I think you have captured the very essence of how we really ought to pray. I think most of us think like children when it comes to prayer. We think that because we went to our parents as a child and got what we asked that we can do likewise with God. Too many people believe that God should intervene when they really don’t understand that if He does intervene then that intervention possibly destroys something priceless that God has given us. I think one of the greatest gifts God has given us is the right to choose. However, in doing that, He has to stand by and watch terrible things happen because some choose to use their right to choose by choosing evil.
Many people ask – why would a loving Heavenly Father allow atrocities to happen? I believe that God allows those things to happen because there actually will be a judgment and we will be held accountable for the things we do. If God was to always intervene so that evil never happened there is no accountability, there is no purpose in Christ’s suffering. The reason Christ suffered was to pay for your bad deeds and mine – conditional however on our acceptance and following of Christ. He said, “If ye love me, keep my commandments.” Those that don’t keep His commandments, don’t love Him, and will not be forgiven of their misdeeds and will have to suffer for those misdeeds just as you punish a child that doesn’t change.
However, I have participated in what you might call miracles as I have placed my hands on my children’s heads when ill and had some remarkable things happen.
You stated, “We are so arrogant! Whatever this God is, It clearly doesn’t perform according to how we think It ought and so, frustrated, we change our belief.”
But your comment on prayer is so true! In the Old Testament there is a verse that says, “My ways are not your ways, and my thoughts are not your thoughts, but as the Heavens are higher than the earth, so are my ways higher than your ways and my thoughts higher than your thoughts” This is what I find is the problem with much of Gretta’s teaching and the same for all atheists. Like the Russians when their first spaceship went into outer space they declared there was no god because they didn’t see him.
Why would God make Himself known to either the Russians or Gretta? Like it or not, there are rules to finding God. You must search for truth and when you find what you think is truth you must ask God if it is in humility, as a child asks a parent. When answers come, they come as a feeling of peace or warm feeling and you know. I can’t explain how I know – I just do. I know from personal experiences that God lives, that the stories in the New Testament are real because I have experienced similar experiences.

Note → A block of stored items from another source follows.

-- ==== Sys2Proof/Machine/Core.lean ====
section
/-! DEFINITION. The machine behind the host's interface. -/

def Sys2Proof.core : Host.Core :=
  { State := Sys2Proof.Machine.State, Fault := Sys2Proof.Machine.Fault,
    Refusal := Sys2Proof.Machine.Refusal, step := Sys2Proof.Machine.step,
    reset := Sys2Proof.Machine.State.reset }
end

In James it says “If any of you lack wisdom (is there any of us that doesn’t lack wisdom) let him ask of God, that giveth to all men liberally, and upbraideth not, and it shall be given him. But let him ask in faith, nothing wavering. For he that wavereth is like a wave of the sea driven with the wind and tossed.
You don’t just ask God and think “So God – proove it!”. You have to ask in faith like a child asks (there’s the hard part – but you could say that’s a strong desire to know along with a willingness to accept, to be believing). But faith implies you are willing to live what you do know to the best of your ability in order to obtain an answer.
As Celia says, “keep the eyes and the ears open for the intervention to take place. Because it will. And does. Not in ways that align with my will but in ways that astonish and change and resurrect the selfish and self-centered being that I humbly am.” Excellent and thoughtful comments. That is the truth.